It’s remarkable the things people will go through in the name of science. In the case of Justin O. Schmidt, the man who developed the “Schmidt pain index,” our gratitude is even more difficult to measure. Schmidt, who published his landmark paper “Hemolytic Activities of Stinging Insect Venoms” in 1983, wanted to know which insect stings are the most painful, and in order to do so, he subjected himself to the pricks of countless creepy crawlies—including on his prick.

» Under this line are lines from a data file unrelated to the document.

-- ==== Sys2Proof/Machine/Access.lean ====
section
/-!
DEFINITION. Lane accesses to memory: the checks of R99, reads and writes by page class (R137 to R160),
tentative lines (R158, R367), the constant and tile paths (R138), replicas (R133).
-/

namespace Sys2Proof.Machine

open Config

/-- A loaded value as its register takes it, before a pair or k register widens it (R141). -/
def loadValue (t : Ty) (bs : List Byte) : DWord :=
  let x := leOf bs
  if t.signed && t.bytes < 4 then (BitVec.ofInt 32 (intOf true (8 * t.bytes) x)).setWidth 64 else w64 x

/-! ## Checks (R99) -/

/-- One lane's access: the effective address, and the address it reaches once the window of R117 is
taken into account. -/
structure Acc where
  lane : Nat
  ea : Nat
  va : Nat
  deriving DecidableEq, Repr

/-- The lanes that make an access: one for a scalar destination (R143). -/
def accessLanes (w : Who) (dst : Opnd) : List Nat :=
  match dst with
  | .s _ => w.actors.take 1
  | _ => w.actors

/-- The accesses of lanes; `window` says that the form may use the window of R117. -/
def State.accs (s : State) (w : Who) (window : Bool) (ea : Nat → Nat) (lanes : List Nat) : List Acc :=
  lanes.map fun i =>
    let a := ea i
    ⟨i, a, if window && !w.front && inWindow a then s.windowTarget w i (a - privBase) else a⟩

/-- The mask of failing lanes; a program has none. -/
def Who.failMask (w : Who) (l : List Nat) : BitVec 32 := if w.front then 0 else laneMask l

/-- The fault of the first access that fails a check, over all that fail it. -/
def failing (w : Who) (kind cause : Nat) (l : List Acc) (bad : Acc → Bool) : Option Trap :=
  match l.filter bad with
  | [] => none
  | a :: t => some { kind := kind, cause := cause, mask := w.failMask ((a :: t).map (·.lane)), addr := a.ea }

/-- Class of the page of an access (R94). -/
def State.classAt (s : State) (w : Who) (a : Acc) : Nat := ((s.peekLeaf w a.va).map leafClass).getD 0

/-- The checks of R99 before any lane's access: ALIGN to `al`, LEASE over `n` bytes for rights, and for a
write STABLE (R116) and the class (R126, R149). -/
def accessFault (s : State) (w : Who) (al n : Nat) (rights : List Nat) (write : Bool) (l : List Acc) :
    Option Trap :=
  failing w kALIGN 1 l (fun a => decide (a.ea % al ≠ 0)) <|>
    failing w kLEASE 1 l (fun a => !s.inLease w a.va n rights) <|>
    (if write then
      failing w kSTABLE 0 l (fun a => w.level = .lane && ((s.peekLeaf w a.va).map leafS).getD false) <|>
        failing w kSEALED 0 l (fun a => decide (s.classAt w a = 3)) <|>
        failing w kLEASE 1 l (fun a => s.classAt w a = 4 || s.classAt w a = 5)
     else none)

/-- A fault raised where there is one. -/
def check (t : Option Trap) : M Unit :=
  match t with
  | none => pure ()
  | some t => trap t

/-- ECCU recorded after issue for lanes, with the block of the lowest (R160). -/
def eccu (w : Who) (bad : List Acc) : Option Trap :=
  match bad with
  | [] => none
  | a :: _ => some { kind := kECCU, mask := w.failMask (bad.map (·.lane)), addr := a.ea / 64 * 64 }
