/-- Whether a line of a command is held by a shadowed buffer (R210, R213). -/
def State.lineHeld (s : State) (part : Nat) (c : Cmd) (va : Nat) : Bool :=
  !c.tentative && s.shadowHeld (engineWho part c.ctx c.launch c.owner) c.id va

/-- The destination of a command's line where it lies in memory. -/
def Cmd.lineVa (c : Cmd) (u : Nat) : Option Nat :=
  match c.form with
  | .flush l => (l[u]?).bind fun st => if st.parts.isEmpty then none else some st.va
  | .publish => none
  | _ => if c.cr.dstSp then none else (c.pieces u).head?.map (·.1)

/-- COPY_LINE_WRITE (R197, R203, R210): one more destination line of a running command. A line of a
shadowed buffer that is held leaves the command waiting. -/
def copyLineWrite (part id line : Nat) : M Unit := do
  let c ← look fun s => s.cmd? part id
  match c with
  | none => pure ()
  | some c => do
    let u := line % maxN c.places 1
    let held ← look fun s => ((c.lineVa u).map fun va => s.lineHeld part c va).getD false
    let idle ← look fun s => ((s.part? part).map fun p => decide (p.pstate ≠ 1 ∧ p.pstate ≠ 2)).getD true
    if c.st ≠ .running || c.done.contains u || idle then pure ()
    else if held then upd fun s => s.updPart part fun p => p.updCmd id fun c => { c with st := .waiting }
    else do
      let w := engineWho part c.ctx c.launch c.owner
      let clk ← match c.form with
        | .flush l =>
          match l[u]? with
          | none => pure c.clk
          | some st => landOrStage w (.cmd id) c.owner false c.clk st
        | _ =>
          let ps := c.pieces u
          if ps.isEmpty then pure c.clk else moveLine part c ps
      let real : Bool := match c.form with | .flush _ => true | _ => !(c.pieces u).isEmpty
      if real then
        upd fun s => s.updPart part fun p => p.updCmd id fun c => { c with clk := clk, done := c.done ++ [u] }
      else pure ()

/-- SHADOW_WRITE_RELEASE (R210): a command whose held line may proceed runs again. -/
def shadowRelease (part id : Nat) : M Unit := do
  let c ← look fun s => s.cmd? part id
  match c with
  | none => pure ()
  | some c => do
    let still ← look fun s =>
      match c.form with
      | .flush l => ((List.range l.length).zip l).all fun e => c.done.contains e.1 || s.lineHeld part c e.2.va
      | _ => (dstRuns c.form c.ty c.cr c.idx).all fun e => s.lineHeld part c e.1
    if c.st ≠ .waiting || c.form = .publish || still then pure ()
    else upd fun s => s.updPart part fun p => p.updCmd id fun c => { c with st := .running }

/-- Engines of a partition (R187): four in each unit. -/
def Part.engines (p : Part) : Nat := 4 * ((List.range 48).filter fun i => p.cfg.cemask.getLsbD i).length

/-- COPY_COMMAND_START (R188): a free engine takes the next accepted command of the partition. -/
def copyStart (part : Nat) : M Unit :=
  upd fun s => s.updPart part fun p =>
    let busy := (p.cmds.filter fun c => c.form ≠ .publish && (c.st = .running || c.st = .waiting) && c.ticket ≠ 0).length
    match p.cmds.find? fun c => c.st = .queued && c.form ≠ .publish with
    | none => p
    | some c => if busy < p.engines then p.updCmd c.id fun c => { c with st := .running } else p
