/-! ## The kernel descriptor (R84, R485) -/

/-- A kernel descriptor and its lease records. -/
def Kernel.ofBytes (b recs : List Byte) : Kernel :=
  { scarry := BitVec.ofNat 128 (fieldOf b 112 16), vcarry := BitVec.ofNat 512 (fieldOf b 48 64),
    allow := fieldOf b 40 4, grain := [fieldOf b 28 4, fieldOf b 32 4, fieldOf b 36 4],
    scratch := fieldOf b 24 4, regs := fieldOf b 22 2, prio := fieldOf b 21 1, split := fieldOf b 20 1,
    axes := fieldOf b 19 1, clh := fieldOf b 18 1, clw := fieldOf b 17 1, entry := fieldOf b 0 8,
    ranges := rangesOfBytes (fieldOf b 16 1) recs }

/-- Why a grant does not go on: a refusal code with its DETAIL, or the first absent granule with the number
of absent ones from it. -/
inductive Stuck where
  | refuse (code detail : Nat)
  | absent (va pages : Nat)
  deriving DecidableEq, Repr

/-- Size of the region under an entry of a level. -/
def entrySpan : Nat → Nat
  | 0 => 65536
  | 1 => 2097152
  | 2 => 1073741824
  | 3 => 549755813888
  | _ => 281474976710656

/-- Size of the region of the absent entry that a walk meets; none where it meets none. -/
def absentFrom (s : State) (j : Nat) (p : Part) (va table : Nat) : List Nat → Option Nat
  | [] => none
  | lvl :: rest =>
    let a := table + 8 * levelIndex va lvl
    let e : DWord := w64 (s.homeLe a 8)
    if !inPartHbm j p.size a 8 then none
    else if !entryV e then some (entrySpan lvl)
    else if entryL e || lvl = 0 || entryNext e % nextTableSize lvl ≠ 0 then none
    else absentFrom s j p va (entryNext e) rest

/-- Consecutive absent granules from one up to an end (R106). -/
def absentRun (s : State) (j : Nat) (p : Part) (root stop va : Nat) : Nat → Nat
  | 0 => 0
  | fuel + 1 =>
    if stop ≤ va then 0
    else
      match absentFrom s j p va root [4, 3, 2, 1, 0] with
      | none => 0
      | some k =>
        let next := va / k * k + k
        if stop ≤ next then (stop - va + 65535) / 65536
        else (next - va) / 65536 + absentRun s j p root stop next fuel

/-- PAGES of a residency request for a granule of a run of bytes that ends at `stop` (R106). -/
def State.absentPages (s : State) (part ctx va stop : Nat) : Nat :=
  match s.part? part with
  | none => 0
  | some p => absentRun s part p (s.ctxField p ctx 40 8) stop va ((stop - va) / 65536 + 1)

/-- The walk of the granules of the kernel descriptor or its lease records (R485). -/
def kernelWalk (s : State) (part ctx a stop : Nat) : Nat → Nat → Option Stuck
  | 0, _ => none
  | fuel + 1, g =>
    if stop ≤ g then none
    else
      match s.schedWalk part ctx g with
      | .absent => some (.absent g (s.absentPages part ctx g stop))
      | .malformed => some (.refuse 0x14 g)
      | .leaf _ _ e => if leafR e then kernelWalk s part ctx a stop fuel (g + 65536) else some (.refuse 0x14 g)
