-- ==== Sys2Proof/Machine/Core.lean ====
section
/-!
DEFINITION. The machine as the host's interface names it.
-/

def Sys2Proof.core : Host.Core := { State := Sys2Proof.Machine.State, Fault := Sys2Proof.Machine.Fault, Refusal := Sys2Proof.Machine.Refusal, step := Sys2Proof.Machine.step, reset := Sys2Proof.Machine.State.reset }
end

Reading his descriptions of the varying severity of insect stings, which are rated on a scale from 0 to 4, is quite a bit like reading the most ghastly wine reviews ever. Check it out:
 

1.0 Sweat bee: Light, ephemeral, almost fruity. A tiny spark has singed a single hair on your arm.
1.2 Fire ant: Sharp, sudden, mildly alarming. Like walking across a shag carpet & reaching for the light switch.
1.8 Bullhorn acacia ant: A rare, piercing, elevated sort of pain. Someone has fired a staple into your cheek.
2.0 Bald-faced hornet: Rich, hearty, slightly crunchy. Similar to getting your hand mashed in a revolving door.
2.0 Yellowjacket: Hot and smoky, almost irreverent. Imagine WC Fields extinguishing a cigar on your tongue.
2.x Honey bee and European hornet.
3.0 Red harvester ant: Bold and unrelenting. Somebody is using a drill to excavate your ingrown toenail.
3.0 Paper wasp: Caustic & burning. Distinctly bitter aftertaste. Like spilling a beaker of Hydrochloric acid on a paper cut.
4.0 Pepsis wasp: Blinding, fierce, shockingly electric. A running hair drier has been dropped into your bubble bath (if you get stung by one you might as well lie down and scream).
4.0+ Bullet ant: Pure, intense, brilliant pain. Like walking over flaming charcoal with a 3-inch nail in your heel.

 
The pepsis wasp, which clocks in at a brain-shattering 4.0 above, is also called the tarantula hawk, for reasons you can best imagine. Here’s a picture of one: if you see it, run quickly in the opposite direction:
 
Pepsis wasp
 
The story of Schmidt is slightly more mundane than the initial impression. As The Straight Dope put it in 2012, “Having spent half an hour on the phone with entomologist Justin O. Schmidt of the Southwestern Biological Institute in Tucson, Arizona, I can confidently report he didn’t volunteer to be stung by every goddamn awful thing in existence. It just sorta happened.” As an entomologist who spends a great deal of time in the field in lush places like Costa Rica, it’s something that happens all too infrequently, whether he wants it to or not. According to Schmidt, the precise valuations listed above are not the product of exacting scientific inquiry and do not appear in his formal papers; rather, they were “wheedled out of him by an editor at Outside magazine, who was trying to goose up a story for that publication in 1996.” (Yeah, yeah, yeah. For fuck’s sake, that just sounds like good editing to me.)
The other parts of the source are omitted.